--- START ---

-- ==== Sys2Proof/Machine/Types.lean ====
section
/-!
DEFINITION. The data of the part's blocks: the manual's enumerations, and one structure per record
it names.  Positions, distances and speeds are integers (mm, mm/s); times are microseconds of the
part's own clock unless a name says otherwise.
-/

namespace Sys2Proof.Machine

/-! ## Values kept per car, per channel and per party -/

/-- A value for each car. -/
structure PerCar (α : Type) where
  one : α
  two : α
  deriving DecidableEq, Repr

/-- A value for each feedback channel. -/
structure PerChannel (α : Type) where
  main : α
  alt : α
  deriving DecidableEq, Repr

/-- A value for each party's link. -/
structure PerParty (α : Type) where
  console : α
  drive : α
  car1 : α
  car2 : α
  loopStation : α
  deriving DecidableEq, Repr

/-! ## The Track Table (R5 to R12) -/

/-- The three stops. -/
inductive Stop where
  | lower | loop | upper
  deriving DecidableEq, Repr

/-- The two rope directions. -/
inductive Dir where
  | up | down
  deriving DecidableEq, Repr

/-- The kind of a segment (R5). -/
inductive SegKind where
  | plain | tunnel | bridge | loop | platform
  deriving DecidableEq, Repr

/-- The branch of a checkpoint (R10). -/
inductive Branch where
  | any | east | west
  deriving DecidableEq, Repr

/-- A segment record (R5). -/
structure Segment where
  start : Int
  limit : Int
  grad : Fin 4
  kind : SegKind
  deriving DecidableEq, Repr

/-- A checkpoint record (R10). -/
structure Checkpoint where
  pos : Int
  branch : Branch
  input : Fin 32
  tol : Int
  deriving DecidableEq, Repr

/-- A stop record (R12). -/
structure StopRecord where
  mark1 : Int
  mark2 : Int
  window : Int
  deriving DecidableEq, Repr

/-! ## Filter configuration (R44, R45) -/

/-- The source of a filter slot (R45). -/
inductive SlotSource where
  | input (n : Fin 32)
  | mainStall | altStall | disagree | alwaysFalse | alwaysTrue
  deriving DecidableEq, Repr

/-- The configuration record of a filter slot (R44); the counts are in ms. -/
structure FilterConfig where
  source : SlotSource
  enabled : Bool
  setMs : Nat
  clearMs : Nat
  report : Bool
  deriving DecidableEq, Repr

/-! ## Faults (R158, R162) -/

/-- The stop classes, in rising order (R158). -/
inductive StopClass where
  | notice | serviceStop | quickStop | emergency
  deriving DecidableEq, Repr

/-- The 27 fault kinds, in the order of their codes (R158). -/
inductive FaultKind where
  | overspeedCurve | overspeedLimit | overtravel | wrongBranch | ropeDisplaced | stationStop
  | feedbackLost | feedbackDisagree | feedbackFailover | checkpointMismatch | checkpointMissed
  | checkpointLost | brakeReleaseTimeout | brakeApplyTimeout | brakeIneffective | driveFault
  | linkLostDrive | linkLostCar | linkLostLoop | linkLostConsole | doorNotLocked | carEmergency
  | loopGateOpen | windSevere | stopOutsideWindow | prepareTimeout | tableInvalid
  deriving DecidableEq, Repr

/-- A set of cars, as a report names them (R158). -/
structure CarSet where
  one : Bool
  two : Bool
  deriving DecidableEq, Repr

/-- A set of brakes, as a report names them (R158). -/
structure BrakeSet where
  service : Bool
  emergency : Bool
  deriving DecidableEq, Repr

/-- An entry of the Active Fault Set (R162). -/
structure FaultEntry where
  kind : FaultKind
  cls : StopClass
  firstTime : BitVec 32
  count : Nat
  isPresent : Bool
  reported : Bool
  cars : CarSet
  brakes : BrakeSet
  deriving DecidableEq, Repr

/-- A report of a fault kind, with the cars or brakes it names (R158, R163). -/
structure Report where
  kind : FaultKind
  cars : CarSet := ⟨false, false⟩
  brakes : BrakeSet := ⟨false, false⟩
  deriving DecidableEq, Repr

/-- The conditions of the present kinds, one for each car where the kind names cars (R159 to R161). -/
inductive Cond where
  | overspeedCurve | overspeedLimit | overtravel | ropeDisplaced | stationStop | feedbackLost
  | feedbackDisagree | driveFault | linkLostDrive | linkLostCar (k : Car) | linkLostLoop
  | linkLostConsole | doorNotLocked (k : Car) | carEmergency (k : Car) | loopGateOpen | windSevere
  | tableInvalid
  deriving DecidableEq, Repr

/-! ## The Operating Set and the Line Constants (R188, R193) -/

/-- The settings, in the order of their indices 1 to 24 (R193). -/
structure Settings where
  ac0 : Int
  ac1 : Int
  ac2 : Int
  ac3 : Int
  aAcc : Int
  vCreep : Int
  dF : Int
  m : Int
  overtravel : Int
  cMax : Int
  disagree : Int
  stallMs : Int
  failoverPct : Int
  windCap : Int
  consoleMs : Int
  car1Ms : Int
  car2Ms : Int
  loopMs : Int
  driveMs : Int
  releaseMs : Int
  applyMs : Int
  aMin : Int
  prepareS : Int
  dwellS : Int
  deriving DecidableEq, Repr

/-- The Operating Set: Track Table, settings, filter configuration and class table. -/
structure OperatingSet where
  segCount : Nat
  segs : List Segment
  cpCount : Nat
  cps : List Checkpoint
  lower : StopRecord
  loop : StopRecord
  upper : StopRecord
  settings : Settings
  filters : List FilterConfig
  classes : List StopClass
  deriving DecidableEq, Repr

/-- The eight Line Constants, each a value or the mark "unset" (R188). -/
structure Constants where
  lr : Option Int
  l0 : Option Int
  sc : Option Int
  g : Option Int
  me : Option Int
  mMax : Option Int
  pMain : Option Int
  pAlt : Option Int
  deriving DecidableEq, Repr

/-- The name of a Line Constant, in the order of their codes 1 to 8 (R188). -/
inductive ConstName where
  | lr | l0 | sc | g | me | mMax | pMain | pAlt
  deriving DecidableEq, Repr

/-- The commissioning state (R188). -/
inductive Commissioning where
  | unset | set | locked
  deriving DecidableEq, Repr

/-- The store cycle in flight, if any (R189, R191, R197). -/
inductive StoreCycle where
  | idle
  | constant (c : ConstName) (value : Int)
  | lock
  | commit (set : OperatingSet)
  deriving DecidableEq, Repr

/-- The Configuration Store.  `stored` and `mark` are the stored copy and its validity mark; with
`consts` and `lock` they are what retained memory holds.  An edit is open while `staging` is
present. -/
structure Store where
  consts : Constants
  lock : Bool
  stored : OperatingSet
  mark : Bool
  active : OperatingSet
  staging : Option OperatingSet
  cycle : StoreCycle
  deriving DecidableEq, Repr

/-! ## Field Interface, Filter Bank and Position Reckoner -/

/-- One channel: the Field Interface's record (R20: `count`, `edgeTime`, `edges`, `lastCount`) and
what the Reckoner keeps of the channel (R21 to R23, R26: reference edge, channel speed, base, and the
moment from which the stall clock runs). -/
structure ChannelRecord where
  count : Count
  edgeTime : Option CaptureTime
  edges : Nat
  lastCount : Count
  refEdge : Option CaptureTime
  speed : Int
  baseCount : Count
  basePos : Int
  stallFrom : Nat
  deriving DecidableEq, Repr

/-- A filter slot: its output, the source level it last took, its timer (idle, or its due time) and
its change flag (R46, R51). -/
structure Slot where
  output : Bool
  level : Bool
  due : Option Nat
  flag : Bool
  deriving DecidableEq, Repr

/-- The zone record of a car for a checkpoint (R38). -/
inductive Zone where
  | outside | withinUnmatched | withinMatched
  deriving DecidableEq, Repr

/-- The published sample (R25).  `referenced` is the referencing state it carries: p1 and p2 are
valid only when it is true. -/
structure Sample where
  s : Int
  v : Int
  p : PerCar Int
  e : PerCar Int
  c : PerCar Int
  source : Channel
  referenced : Bool
  time : CaptureTime
  deriving DecidableEq, Repr

/-- The Position Reckoner's own state (R43).  `hasPrev` says whether pass tests have previous
positions (R36, R4); `zones` holds each car's zone records by checkpoint slot. -/
structure Reckoner where
  referenced : Bool
  source : Channel
  c : PerCar Int
  miss : PerCar Nat
  zones : PerCar (List Zone)
  hasPrev : Bool
  mainStall : Bool
  altStall : Bool
  disagree : Bool
  overtravel : Bool
  sample : Sample
  deriving DecidableEq, Repr

/-! ## Request Arbiter -/

/-- The source of a queue entry (R56). -/
inductive Caller where
  | console | car1 | car2 | loopStation
  deriving DecidableEq, Repr

/-- The kind of a queue entry (R58). -/
inductive CallKind where
  | stop | through
  deriving DecidableEq, Repr

/-- The side of a queue entry (R58). -/
inductive Side where
  | east | west | both
  deriving DecidableEq, Repr

/-- The identity of a queue entry: source, kind and stop (R58). -/
structure Ident where
  caller : Caller
  kind : CallKind
  stop : Stop
  deriving DecidableEq, Repr

/-- An entry of the Request Queue; `left` is its left-at-stop mark (R58). -/
structure Entry where
  id : Ident
  side : Side
  left : Bool
  deriving DecidableEq, Repr

/-- The loop policy of the Shuttle Record (R73). -/
inductive LoopPolicy where
  | always | onCall
  deriving DecidableEq, Repr

/-- The Shuttle Record (R73); the dwell is in s. -/
structure Shuttle where
  active : Bool
  policy : LoopPolicy
  dwell : Int
  lastDir : Dir
  deriving DecidableEq, Repr

/-! ## Run Controller -/

/-- The eleven run states, in the order of their codes (R78). -/
inductive RunState where
  | parked | preparing | releasing | running | finalApproach | settling | dwell | suspending
  | suspended | faultStopping | faultHeld
  deriving DecidableEq, Repr

/-- The mode of a run (R79). -/
inductive Mode where
  | stop | through | creep | shuttle
  deriving DecidableEq, Repr

/-- The flavour of SETTLING (R91). -/
inductive Flavour where
  | stop | creepLapse | suspend
  deriving DecidableEq, Repr

/-- The Run Record (R79).  `frozen` is absent until the loads are frozen; a load of `none` is an
unknown load.  `served` names the entries of the served-entry list by their identities (R69). -/
structure RunRecord where
  number : BitVec 16
  mode : Mode
  dir : Dir
  origin : Option Stop
  target : Option Stop
  sStar : Option Int
  frozen : Option (PerCar (Option Int))
  served : List Ident
  merged : Bool
  deriving DecidableEq, Repr

/-- The Run Controller's state.  A timer is idle (`none`) or running toward its due time.
`standstillHeld` marks a standstill timer that has expired at the instant of a sample not yet
published (R81).  `changed` and `arbitrate` are the model's own: within one event they say that
the run state has changed and that the event is an arbitration event; between events both are
false. -/
structure RunControl where
  state : RunState
  stopClass : Option StopClass
  flavour : Option Flavour
  record : Option RunRecord
  counter : BitVec 16
  prepareDue : Option Nat
  dwellDue : Option Nat
  creepDue : Option Nat
  standstillDue : Option Nat
  standstillHeld : Bool
  standstill : Bool
  dwellStop : Option Stop
  dwellErr : PerCar Int
  approaching : Bool
  changed : Bool
  arbitrate : Bool
  deriving DecidableEq, Repr

/-! ## Stop Target Unit -/

/-- The held target (R126). -/
structure HeldTarget where
  stop : Stop
  exact : PerCar Int
  shared : Bool
  sStar : Int
  favoured : Option Car
  perr : PerCar Int
  deriving DecidableEq, Repr

/-! ## Profile Unit -/

/-- The run context (R107). -/
structure RunContext where
  dir : Dir
  creep : Bool
  aRun : Int
  hasTarget : Bool
  deriving DecidableEq, Repr

/-- The Profile Unit's state (R106). -/
structure Profile where
  vLocal : Int
  vTgt : Option Int
  vP : Int
  vRef : Int
  wind : Bool
  source : Channel
  ctx : Option RunContext
  stopClass : Option StopClass
  vSup : Int
  curve : Bool
  limit : Bool
  deriving DecidableEq, Repr

/-! ## Brake and Drive Command Unit -/

/-- The state of a brake (R141). -/
inductive BrakeState where
  | applied | releasing | released | applying
  deriving DecidableEq, Repr

/-- A brake record: its state, its deadline timer and its apply-ended mark (R141). -/
structure Brake where
  state : BrakeState
  due : Option Nat
  ended : Bool
  deriving DecidableEq, Repr

/-- A running effectiveness check (R148).  `elapsed` marks a check whose timer has expired at the
instant of a sample not yet published (R149). -/
structure Check where
  brakes : BrakeSet
  v0 : Int
  due : Nat
  elapsed : Bool
  deriving DecidableEq, Repr

/-- The Brake and Drive Command Unit's state (R157).  The release outputs follow from the brake
states (R141).  `refEnable` and `refSpeed` are the DRIVE_REFERENCE formed last (R156). -/
structure BrakeUnit where
  enable : Bool
  service : Brake
  emergency : Brake
  checks : List Check
  quickDue : Option Nat
  rail : Bool
  refEnable : Bool
  refSpeed : Int
  deriving DecidableEq, Repr

/-! ## Link Unit -/

/-- A frame: its TYPE and payload.  SYNC, LEN and CRC follow from them (R176, R178). -/
structure Frame where
  type : Byte
  payload : List Byte
  deriving DecidableEq, Repr

/-- The receive state of a link (R177): in IN_FRAME, the characters of the frame taken since its SYNC.
The position within the frame is their number, and one more for the SYNC. -/
inductive Receiver where
  | hunt
  | inFrame (taken : List Byte)
  deriving DecidableEq, Repr

/-- One link: its state and supervision timer (R182), its receiver (R177), and its transmitter's
frame in sending and frames waiting (R181). -/
structure Link where
  up : Bool
  due : Option Nat
  rx : Receiver
  sending : Option Frame
  waiting : List Frame
  deriving DecidableEq, Repr

/-- The doors of a car record (R184). -/
inductive Doors where
  | closedLocked | closed | opened | unknown
  deriving DecidableEq, Repr

/-- A gate of the loop record (R185). -/
inductive Gate where
  | closedLocked | opened | unknown
  deriving DecidableEq, Repr

/-- A car's party record (R184); a load of `none` is unknown. -/
structure CarRecord where
  doors : Doors
  emergency : Bool
  load : Option Int
  deriving DecidableEq, Repr

/-- The loop station's party record (R185). -/
structure LoopRecord where
  east : Gate
  west : Gate
  deriving DecidableEq, Repr

/-- The drive's party record (R185). -/
structure DriveRecord where
  ready : Bool
  faultCode : Byte
  deriving DecidableEq, Repr

/-- The party records. -/
structure Records where
  car : PerCar CarRecord
  loop : LoopRecord
  drive : DriveRecord
  deriving DecidableEq, Repr

/-- The due times of the timers that always run: the sample timer (R21), the STATUS timer (R186) and
the command period timers (R187). -/
structure Periods where
  sample : Nat
  status : Nat
  car : PerCar Nat
  loop : Nat
  deriving DecidableEq, Repr

/-- The outcome a REPLY carries (10.7, Outcome codes). -/
inductive ReplyCode where
  | accepted | merged | queued | clamped | held | busy | queueFull | wrongState | tooLate
  | badValue | badType | notPermitted | locked | notCommissioned | notReferenced | faultActive
  | editOpen | noEdit | invalidTable | notReported | conditionPresent | moving
  deriving DecidableEq, Repr

/-- What the owner of a request answers: outcome, DETAIL and the value part of an accepted read
(R180). -/
structure Reply where
  code : ReplyCode
  detail : Nat := 0
  value : List Byte := []
  deriving DecidableEq, Repr

end Sys2Proof.Machine
end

--- END ---

From the first line of the listing above through the line that contains "per party -/", set down each line without alteration, and nothing else.

▸ Output of the task
-- ==== Sys2Proof/Machine/Types.lean ====
section
/-!
DEFINITION. The data of the part's blocks: the manual's enumerations, and one structure per record
it names.  Positions, distances and speeds are integers (mm, mm/s); times are microseconds of the
part's own clock unless a name says otherwise.
-/

namespace Sys2Proof.Machine

/-! ## Values kept per car, per channel and per party -/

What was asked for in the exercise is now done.